** WHAT YOU NEED TO DO **
From the line with "simp only [Memory.insert] at h" through the line with "canonical form. -/", repeat the entries verbatim, both end lines included, and add nothing.

(Saved entries)

-- ==== Sys2Proof/Laws/Memory.lean ====
section
/-!
SUPPORT. Memory: read after write, the canonical form is kept, the block copy byte by byte; and the same for the
operations of the state that read and write guest memory.
-/

namespace Sys2Proof.Machine

/-! ## One byte -/

theorem Memory.read_insert (m : Memory) (a b : Nat) (v : Byte) :
    (m.insert a v).read b = if a = b then v else m.read b := by
  induction m with
  | nil => simp [Memory.insert, Memory.read]
  | cons c m ih =>
    obtain ⟨k, w⟩ := c
    simp only [Memory.insert]
    split
    · simp [Memory.read]
    · split
      · rename_i h
        subst h
        simp only [Memory.read]
        split <;> rfl
      · simp only [Memory.read, ih]
        grind

theorem Memory.read_filter (m : Memory) (a b : Nat) :
    Memory.read (m.filter (fun c => c.1 ≠ a)) b = if a = b then unlistedByte else m.read b := by
  induction m with
  | nil => simp [Memory.read]
  | cons c m ih =>
    obtain ⟨k, w⟩ := c
    by_cases h : k = a
    · subst h
      simp only [ne_eq, not_true_eq_false, decide_false, Bool.false_eq_true, not_false_eq_true,
        List.filter_cons_of_neg, Memory.read]
      simp only [ne_eq] at ih
      rw [ih]
      grind
    · simp only [ne_eq, h, not_false_eq_true, decide_true, List.filter_cons_of_pos, Memory.read]
      simp only [ne_eq] at ih
      rw [ih]
      grind

/-- Read after write: the written address gives the value written, every other address its old byte (R31, R32). -/
theorem Memory.read_write (m : Memory) (a b : Nat) (v : Byte) :
    (m.write a v).read b = if a = b then v else m.read b := by
  unfold Memory.write
  split
  · rename_i h
    rw [Memory.read_filter, h]
  · exact Memory.read_insert m a b v

/-- What an insertion lists: the new byte and bytes that were listed. -/
theorem Memory.mem_insert {m : Memory} {a : Nat} {v : Byte} {c : Host.Cell}
    (h : c ∈ m.insert a v) : c = (a, v) ∨ c ∈ m := by
  induction m with
  | nil => exact .inl (by simpa [Memory.insert] using h)
  | cons d m ih =>
    simp only [Memory.insert] at h
    split at h
    · grind
    · split at h
      · grind
      · grind

theorem Memory.insert_sorted (m : Memory) (a : Nat) (v : Byte)
    (h : m.Pairwise (fun c c' => c.1 < c'.1)) :
    (m.insert a v).Pairwise (fun c c' => c.1 < c'.1) := by
  induction m with
  | nil => simp [Memory.insert]
  | cons d m ih =>
    obtain ⟨hd, hm⟩ := List.pairwise_cons.1 h
    simp only [Memory.insert]
    split
    · refine List.pairwise_cons.2 ⟨fun c hc => ?_, h⟩
      rcases List.mem_cons.1 hc with rfl | hc
      · assumption
      · exact Nat.lt_trans ‹_› (hd c hc)
    · split
      · rename_i hk
        subst hk
        exact List.pairwise_cons.2 ⟨hd, hm⟩
      · refine List.pairwise_cons.2 ⟨fun c hc => ?_, ih hm⟩
        rcases Memory.mem_insert hc with rfl | hc
        · simp only
          omega
        · exact hd c hc

/-- A write below the size of the memory keeps the canonical form. -/
theorem Memory.write_wf {size : Nat} {m : Memory} (h : m.wf size) {a : Nat} (ha : a < size) (v : Byte) :
    (m.write a v).wf size := by
  obtain ⟨hs, hm⟩ := h
  unfold Memory.write
  split
  · exact ⟨hs.filter _, fun c hc => hm c (List.mem_filter.1 hc).1⟩
  · refine ⟨Memory.insert_sorted m a v hs, fun c hc => ?_⟩
    rcases Memory.mem_insert hc with rfl | hc
    · exact ⟨ha, ‹_›⟩
    · exact hm c hc

theorem Memory.nil_wf (size : Nat) : Memory.wf size [] := by
  simp [Memory.wf]

/-! ## The block copy (R39) -/

/-- An address that none of the first `n` bytes goes to keeps its byte. -/
theorem copyBlock_read_outside (src : Memory) (sb ss db ds n : Nat) (dst : Memory) (a : Nat)
    (h : ∀ i < n, (db + i) % ds ≠ a) :
    (copyBlock src sb ss db ds n dst).read a = dst.read a := by
  induction n with
  | zero => rfl
  | succ n ih =>
    rw [copyBlock, Memory.read_write, if_neg (h n (Nat.lt_succ_self n))]
    exact ih fun i hi => h i (Nat.lt_succ_of_lt hi)

theorem add_mod_ne {db ds i j : Nat} (hij : i < j) (hj : j < ds) : (db + j) % ds ≠ (db + i) % ds := by
  intro h
  have h1 : (db + j) ≡ (db + i) [MOD ds] := h
  have h2 : j ≡ i [MOD ds] := Nat.ModEq.add_left_cancel' db h1
  rw [Nat.ModEq, Nat.mod_eq_of_lt hj, Nat.mod_eq_of_lt (hij.trans hj)] at h2
  omega

/-- Byte `i` of the copy lands at its address, as long as the copy is no longer than the destination. -/
theorem copyBlock_read_inside (src : Memory) (sb ss db ds n : Nat) (dst : Memory) (hn : n ≤ ds)
    {i : Nat} (hi : i < n) :
    (copyBlock src sb ss db ds n dst).read ((db + i) % ds) = src.read ((sb + i) % ss) := by
  induction n with
  | zero => omega
  | succ n ih =>
    rw [copyBlock, Memory.read_write]
    by_cases h : i = n
    · subst h
      simp
    · rw [if_neg (add_mod_ne (by omega) (by omega))]
      exact ih (by omega) (by omega)

/-- The copy keeps the canonical form of its destination. -/
theorem copyBlock_wf (src : Memory) (sb ss db ds n : Nat) {dst : Memory} (h : dst.wf ds) (hd : 0 < ds) :
    (copyBlock src sb ss db ds n dst).wf ds := by
  induction n with
  | zero => exact h
  | succ n ih => exact Memory.write_wf ih (Nat.mod_lt _ hd) _

/-! ## Guest memory -/

theorem State.readByte_congr {s t : State} (h : t.mem = s.mem) (a : Word) : t.readByte a = s.readByte a := by
  simp [State.readByte, h]

theorem State.readWord_congr {s t : State} (h : t.mem = s.mem) (a : Word) : t.readWord a = s.readWord a := by
  simp [State.readWord, State.readByte_congr h]

/-- `MemRead` after `MemWrite` of one byte (R31, R32). -/
theorem State.readByte_writeByte (s : State) (a b : Word) (v : Byte) :
    (s.writeByte a v).readByte b = if b = a then v else s.readByte b := by
  simp only [State.readByte, State.writeByte_mem, Memory.read_write]
  by_cases h : b = a
  · simp [h]
  · have h' : ¬ a.toNat = b.toNat := fun e => h (BitVec.eq_of_toNat_eq e.symm)
    simp [h, h']

theorem word_ne_succ (a : Word) : a ≠ a + 1 := by
  bv_omega

/-- `MemRead` of one byte after `MemWrite` of two (R31, R32). -/
theorem State.readByte_writeWord (s : State) (a b v : Word) :
    (s.writeWord a v).readByte b =
      if b = a + 1 then hiByte v else if b = a then loByte v else s.readByte b := by
  simp [State.writeWord, State.readByte_writeByte]

theorem wordOfBytes_lo_hi (v : Word) : wordOfBytes (loByte v) (hiByte v) = v := by
  apply BitVec.eq_of_toNat_eq
  simp only [wordOfBytes, loByte, hiByte, BitVec.toNat_ofNat]
  have := v.isLt
  omega

/-- `MemRead` of two bytes after `MemWrite` of two at the same address (R31, R32). -/
theorem State.readWord_writeWord (s : State) (a v : Word) : (s.writeWord a v).readWord a = v := by
  simp [State.readWord, State.readByte_writeWord, wordOfBytes_lo_hi]

@[simp] theorem State.setReg_readByte (s : State) (r : Reg) (v a : Word) :
    (s.setReg r v).readByte a = s.readByte a := rfl

@[simp] theorem State.setReg_readWord (s : State) (r : Reg) (v a : Word) :
    (s.setReg r v).readWord a = s.readWord a := rfl

@[simp] theorem State.setIp_readByte (s : State) (t a : Word) :
    (s.setIp t).readByte a = s.readByte a := rfl

@[simp] theorem State.raiseStack_readWord (s : State) (a : Word) :
    s.raiseStack.readWord a = s.readWord a := rfl

/-- The bytes after a push: the word at the old S, everything else as before (R102). -/
theorem State.readByte_pushWord (s : State) (v b : Word) :
    (s.pushWord v).readByte b =
      if b = s.reg .S + 1 then hiByte v else if b = s.reg .S then loByte v else s.readByte b := by
  rw [State.pushWord, State.setReg_readByte, State.readByte_writeWord]

theorem Word.lt_memSize (a : Word) : a.toNat < Config.memSize := a.isLt

/-- A one-byte write keeps guest memory canonical. -/
theorem State.writeByte_mem_wf {s : State} (h : s.mem.wf Config.memSize) (a : Word) (v : Byte) :
    (s.writeByte a v).mem.wf Config.memSize :=
  Memory.write_wf h (Word.lt_memSize a) v

/-- A two-byte write keeps guest memory canonical. -/
theorem State.writeWord_mem_wf {s : State} (h : s.mem.wf Config.memSize) (a v : Word) :
    (s.writeWord a v).mem.wf Config.memSize :=
  State.writeByte_mem_wf (State.writeByte_mem_wf h a _) _ _

/-- A push keeps guest memory canonical. -/
theorem State.pushWord_mem_wf {s : State} (h : s.mem.wf Config.memSize) (v : Word) :
    (s.pushWord v).mem.wf Config.memSize :=
  State.writeWord_mem_wf h _ v

/-- The reset memory is canonical. -/
theorem State.reset_mem_wf : State.reset.mem.wf Config.memSize := Memory.nil_wf _

end Sys2Proof.Machine
end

** SOLUTION TO THIS TASK **
    simp only [Memory.insert] at h
    split at h
    · grind
    · split at h
      · grind
      · grind

theorem Memory.insert_sorted (m : Memory) (a : Nat) (v : Byte)
    (h : m.Pairwise (fun c c' => c.1 < c'.1)) :
    (m.insert a v).Pairwise (fun c c' => c.1 < c'.1) := by
  induction m with
  | nil => simp [Memory.insert]
  | cons d m ih =>
    obtain ⟨hd, hm⟩ := List.pairwise_cons.1 h
    simp only [Memory.insert]
    split
    · refine List.pairwise_cons.2 ⟨fun c hc => ?_, h⟩
      rcases List.mem_cons.1 hc with rfl | hc
      · assumption
      · exact Nat.lt_trans ‹_› (hd c hc)
    · split
      · rename_i hk
        subst hk
        exact List.pairwise_cons.2 ⟨hd, hm⟩
      · refine List.pairwise_cons.2 ⟨fun c hc => ?_, ih hm⟩
        rcases Memory.mem_insert hc with rfl | hc
        · simp only
          omega
        · exact hd c hc

/-- A write below the size of the memory keeps the canonical form. -/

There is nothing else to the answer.